Barry Pennywither finally got control of himself and put out the fire by burying his hands in the folds of the blanket wrapped around him. Unburned but upset, he sat down again. He looked at his book. Then he stared at it. It was no longer thin and gray and titled
The Last Years of Villon: An Investigation of Possibilities.
It was thick and brown and titled
Incantatoria Magna.
On his table? A priceless manuscript dating from 1407 of which the only extant undamaged copy was in the Ambrosian Library in Milan? He looked slowly around. His mouth dropped slowly open. He observed a stove, a chemist’s workbench, two or three dozen heaps of unbelievable leatherbound books, the window, the door. His window, his door. But crouching against his door was a little creature, black and shapeless, from which came a dry rattling sound.
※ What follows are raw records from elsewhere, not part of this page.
-- ==== Sys2Proof/Tests/Slice0.lean ====
section
/-! SUPPORT. The model's own tests. Expected values are the spec's vectors (95_test_vectors.md, the corner-case tables of
40_encode.md and 41_decode.md, the examples of 43_uvm_opcodes.md), named in each comment; then, for every statement with
hypotheses, inputs that meet them. -/

namespace Sys2Proof.Tests

open Sys2Proof Sys2Proof.Machine

/-! ## Helpers -/

/-- The outcome is a next state with a property. -/
def nextIs (o : Host.Outcome State Fault Refusal) (p : State → Bool) : Bool :=
  match o with
  | .next t => p t
  | .fault _ => false
  | .refused _ => false

/-- The outcome is this fault. -/
def faultIs (o : Host.Outcome State Fault Refusal) (f : Fault) : Bool :=
  match o with
  | .next _ => false
  | .fault g => g == f
  | .refused _ => false

/-- The state after reset with some cells. -/
def withCells (m : Memory) : State := { State.reset with memory := m }

/-- A run at chunk `k` of an image, with a report range. -/
def running (image : List Byte) (k : Nat) (lo hi : Int) : State :=
  { State.reset with image := image, k := k, rangeStart := lo, rangeEnd := hi, activity := .interpreting }

/-- An assembly with lines left. -/
def assembling (ls : List Line) : State := { State.reset with lines := ls, activity := .assembling }

/-- The codec rejects the sequence as one of `len` bytes. -/
def rejectsAs (x : Except DecodeReject Instr) (len : Nat) : Bool :=
  match x with
  | .ok _ => false
  | .error (.formatError n) => n == len

/-- The decoder reads this instruction from the bytes. -/
def reads (ys : List Byte) (i : Instr) : Bool :=
  match decodeBytes ys with
  | .ok j => j == i
  | .error _ => false

/-! ## Well-formedness: a term each check refuses -/

theorem test_wf_dec_eleven : (Instr.dec [0xA5, 0, 0, 0, 0x2A, 0, 0, 0, 0, 0, 0]).wf = true := by decide
theorem test_wf_dec_ten_refused : (Instr.dec [0xA5, 0, 0, 0, 0x2A, 0, 0, 0, 0, 0]).wf = false := by decide
theorem test_wf_dec_twelve_refused : (Instr.dec [0xA5, 0, 0, 0, 0x2A, 0, 0, 0, 0, 0, 0, 0]).wf = false := by decide
theorem test_inImage_enc_refused : (Instr.enc 5 10 42 0).inImage = false := by decide
theorem test_inImage_dec_refused : (Instr.dec []).inImage = false := by decide

/-! ## Decoding: one word for every constructor, written out from 30_encoding.md R35

Byte 0 is `B[3:0]` then A, bytes 1 to 3 the rest of B, bytes 4 to 7 C, bytes 8 to 10 D, least significant byte first. -/

/-- R97's example is A = 12; here A = 0, B = 0xFFFFFFF, C and D all ones (T-NOP-1). -/
theorem test_decode_nop0 : reads [0xF0, 0xFF, 0xFF, 0xFF, 0xFF, 0xFF, 0xFF, 0xFF, 0xFF, 0xFF, 0xFF]
    (.nop0 268435455 4294967295 16777215) = true := by decide
/-- T-DEC-4. -/
theorem test_decode_nop1 : reads [0x01, 0x02, 0x03, 0x04, 0x05, 0x06, 0x07, 0x08, 0x09, 0x0A, 0x0B]
    (.nop1 4206624 134678021 723465) = true := by decide
/-- T-DEC-5. -/
theorem test_decode_nop2 : reads [0x12, 0x34, 0x56, 0x78, 0x9A, 0xBC, 0xDE, 0xF0, 0x12, 0x34, 0x56]
    (.nop2 126182209 4041129114 5649426) = true := by decide
/-- T-ENC-11: the nibble of B and the bytes of B, C, D are distinct. -/
theorem test_decode_stx : reads [0xF3, 0x3F, 0x00, 0x00, 0x00, 0x00, 0x00, 0x00, 0xFF, 0x03, 0x00]
    (.stx 1023 0 1023) = true := by decide
theorem test_decode_nop4 : reads [0x14, 0x00, 0x00, 0x00, 0x02, 0x00, 0x00, 0x00, 0x03, 0x00, 0x00]
    (.nop4 1 2 3) = true := by decide
/-- T-ENC-6. -/
theorem test_decode_sti : reads [0x75, 0x56, 0x34, 0x12, 0xEF, 0xCD, 0xAB, 0x89, 0x9B, 0x57, 0x13]
    (.sti 19088743 2309737967 1267611) = true := by decide
theorem test_decode_nop6 : reads [0x16, 0x00, 0x00, 0x00, 0x02, 0x00, 0x00, 0x00, 0x03, 0x00, 0x00]
    (.nop6 1 2 3) = true := by decide
/-- T-ENC-2. -/
theorem test_decode_cpy : reads [0x47, 0x01, 0x00, 0x00, 0x0A, 0x00, 0x00, 0x00, 0x00, 0x00, 0x00]
    (.cpy 20 10 0) = true := by decide
theorem test_decode_nop8 : reads [0x18, 0x00, 0x00, 0x00, 0x02, 0x00, 0x00, 0x00, 0x03, 0x00, 0x00]
    (.nop8 1 2 3) = true := by decide
/-- P4, line 3 with its D. -/
theorem test_decode_xor : reads [0x39, 0x00, 0x00, 0x00, 0x0A, 0x00, 0x00, 0x00, 0x00, 0x00, 0x80]
    (.xor 3 10 8388608) = true := by decide
/-- T-DEC-3. -/
theorem test_decode_nop10 : reads [0x2A, 0xF1, 0xDE, 0xBC, 0x9A, 0x78, 0x56, 0x34, 0xF0, 0xDE, 0xBC]
    (.nop10 198045458 878082202 12377840) = true := by decide
theorem test_decode_nop11 : reads [0x1B, 0x00, 0x00, 0x00, 0x02, 0x00, 0x00, 0x00, 0x03, 0x00, 0x00]
    (.nop11 1 2 3) = true := by decide
/-- The example of R97. -/
theorem test_decode_nop12 : reads [0x0C, 0x00, 0x00, 0x40, 0xFF, 0xFF, 0xFF, 0xFF, 0xFF, 0xFF, 0xFF]
    (.nop12 67108864 4294967295 16777215) = true := by decide
theorem test_decode_nop13 : reads [0x1D, 0x00, 0x00, 0x00, 0x02, 0x00, 0x00, 0x00, 0x03, 0x00, 0x00]
    (.nop13 1 2 3) = true := by decide
theorem test_decode_nop14 : reads [0x1E, 0x00, 0x00, 0x00, 0x02, 0x00, 0x00, 0x00, 0x03, 0x00, 0x00]
    (.nop14 1 2 3) = true := by decide
/-- T-DEC-8. -/
theorem test_decode_nop15 : reads [0xFF, 0xFF, 0xFF, 0xFF, 0xFF, 0xFF, 0xFF, 0xFF, 0xFF, 0xFF, 0xFF]
    (.nop15 268435455 4294967295 16777215) = true := by decide
/-- T-DEC-10, T-DEC-11, T-DEC-12: rejected by name, the first 11 bytes of 12 not decoded. -/
theorem test_decode_rejects_other_lengths :
    (rejectsAs (decodeBytes [0xA5, 0, 0, 0, 0x2A, 0, 0, 0, 0, 0]) 10 &&
      rejectsAs (decodeBytes [0xA5, 0, 0, 0, 0x2A, 0, 0, 0, 0, 0, 0, 0]) 12 && rejectsAs (decodeBytes []) 0) = true := by decide
/-- Encoding writes the word of T-ENC-6; the codec operations have none. -/
theorem test_encode_sti : (encode (.sti 19088743 2309737967 1267611)).map recBytes =
    some [0x75, 0x56, 0x34, 0x12, 0xEF, 0xCD, 0xAB, 0x89, 0x9B, 0x57, 0x13] := by decide
theorem test_encode_codec_operations_none : (encode (.enc 5 10 42 0), encode (.dec [])) = (none, none) := by decide
/-- The opcode table's numbering: bit 0 is the least significant bit of byte 0; no word is longer than a record. -/
theorem test_decodeTableWord : (decodeTableWord 88 0x13579B89ABCDEF12345675, decodeTableWord 8 0x47, decodeTableWord 96 5) =
    (some (.sti 19088743 2309737967 1267611), some (.cpy 4 0 0), none) := by decide
/-- A word loaded from outside is the first instruction after reset. -/
theorem test_withFetchWord_runs : nextIs (step (State.reset.withFetchWord 88 0x0000000000002A000000A5))
    (fun t => t.memory == [(10, 42)] && t.k == 1) = true := by decide

/-! ## The codec -/

/-- T-ENC-5 (every nibble distinct) and T-ENC-23, T-ENC-24, T-ENC-25 (negative operands). -/
theorem test_ENC_values : recBytes (ENC 10 198045458 878082202 12377840) =
    [0x2A, 0xF1, 0xDE, 0xBC, 0x9A, 0x78, 0x56, 0x34, 0xF0, 0xDE, 0xBC] := by decide
theorem test_ENC_negative : (recBytes (ENC (-1) (-1) (-1) (-1)), ENC (-11) 0 0 0, ENC 0 (-2) 0 0) =
    (List.replicate 11 0xFF, 5, 0xFFFFFFE0) := by decide
/-- T-ENC-14 to T-ENC-22: an over-wide operand is cut and leaks into no neighbour. -/
theorem test_ENC_truncates : (ENC 0 0 0 16777216, ENC 16 0 0 0, ENC 0 268435456 0 0, ENC 0 0 4294967296 0) =
    ((0, 0, 0, 0) : Record × Record × Record × Record) := by decide
/-- T-RT-5. -/
theorem test_DEC_of_ENC : DEC (ENC 21 268435459 4294967303 16777221) = { a := 5, b := 3, c := 7, d := 5 } := by decide
theorem test_exec_enc : nextIs (exec (.enc 21 10 42 0) State.reset)
    (fun t => t.outputs == [.record 0x2A000000A5] && t.k == 0) = true := by decide
/-- T-DEC-9: C is unsigned. -/
theorem test_exec_dec : nextIs (exec (.dec [0, 0, 0, 0, 0, 0, 0, 0x80, 0, 0, 0]) State.reset)
    (fun t => t.outputs == [.fields { a := 0, b := 0, c := 2147483648, d := 0 }]) = true := by decide

/-! ## The instructions -/

/-- T-STI-1 and T-STI-2: the last cell, the largest value, D ignored. -/
theorem test_sti_last_cell : nextIs (exec (.sti 1023 4294967295 16777215) State.reset)
    (fun t => t.memory == [(1023, 4294967295)] && t.k == 1) = true := by decide
/-- T-STI-3: storing 0 restores the reset value. -/
theorem test_sti_zero : nextIs (exec (.sti 10 0 0) (withCells [(10, 42)])) (fun t => t.memory == []) = true := by decide
/-- T-CPY-4: one level of indirection only. -/
theorem test_cpy_one_level : nextIs (exec (.cpy 20 3 0) (withCells [(3, 9), (9, 77)]))
    (fun t => t.memory == [(3, 9), (9, 77), (20, 9)]) = true := by decide
/-- T-CPY-3: a never-written cell copies 0. -/
theorem test_cpy_unwritten : nextIs (exec (.cpy 10 11 0) (withCells [(10, 42)])) (fun t => t.memory == []) = true := by decide
/-- T-STX-1: the destination is the sum, the source is `memory[D]`. -/
theorem test_stx_sum : nextIs (exec (.stx 2 3 1) (withCells [(0, 1), (1, 2)]))
    (fun t => t.memory == [(0, 1), (1, 2), (5, 2)]) = true := by decide
/-- T-MF-5: the sum 2^32 does not wrap to cell 0. -/
theorem test_stx_no_wrap : faultIs (exec (.stx 1 4294967295 0) State.reset) (.memoryFault 0) = true := by decide
/-- T-XOR-2: the full width. -/
theorem test_xor_width : nextIs (exec (.xor 3 1 2) (withCells [(1, 0xFFFFFFFF), (2, 0x0F0F0F0F)]))
    (fun t => t.memory == [(1, 0xFFFFFFFF), (2, 0x0F0F0F0F), (3, 0xF0F0F0F0)]) = true := by decide
/-- T-XOR-4: B = C, the old value is read before the write. -/
theorem test_xor_aliased : nextIs (exec (.xor 0 0 1) (withCells [(0, 12), (1, 10)]))
    (fun t => t.memory == [(0, 6), (1, 10)]) = true := by decide
/-- T-NOP-1, T-NOP-2: no no-op writes or faults, whatever its operands. -/
theorem test_nops : ([Instr.nop0 268435455 4294967295 16777215, .nop1 10 0 0, .nop2 10 0 0, .nop4 10 0 0, .nop6 10 0 0,
    .nop8 10 0 0, .nop10 10 0 0, .nop11 10 0 0, .nop12 1024 1024 1024, .nop13 10 0 0, .nop14 10 0 0,
    .nop15 268435455 4294967295 16777215].all fun i =>
      nextIs (exec i (withCells [(10, 42)])) fun t => t == { withCells [(10, 42)] with k := 1 }) = true := by decide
Barry Pennywither was not a very brave man, but he was rational. He thought he had lost his mind, and so he said quite steadily, “Are you the Devil?”

The creature shuddered and rattled.

Experimentally, with a glance at invisible Notre Dame, the professor made the sign of the Cross.

At this the creature twitched; not a flinch, a twitch. Then it said something, feebly, but in perfectly good English—no, in perfectly good French—no, in rather odd French: “
Mais vous estes de Dieu,
” it said.

Barry got up and peered at it. “Who are you?” he demanded, and it lifted up a quite human face and answered meekly, “Jehan Lenoir.”

“What are you doing in my room?”

There was a pause. Lenoir got up from his knees and stood straight, all five foot two of him. “This is
my
room,” he said at last, though very politely.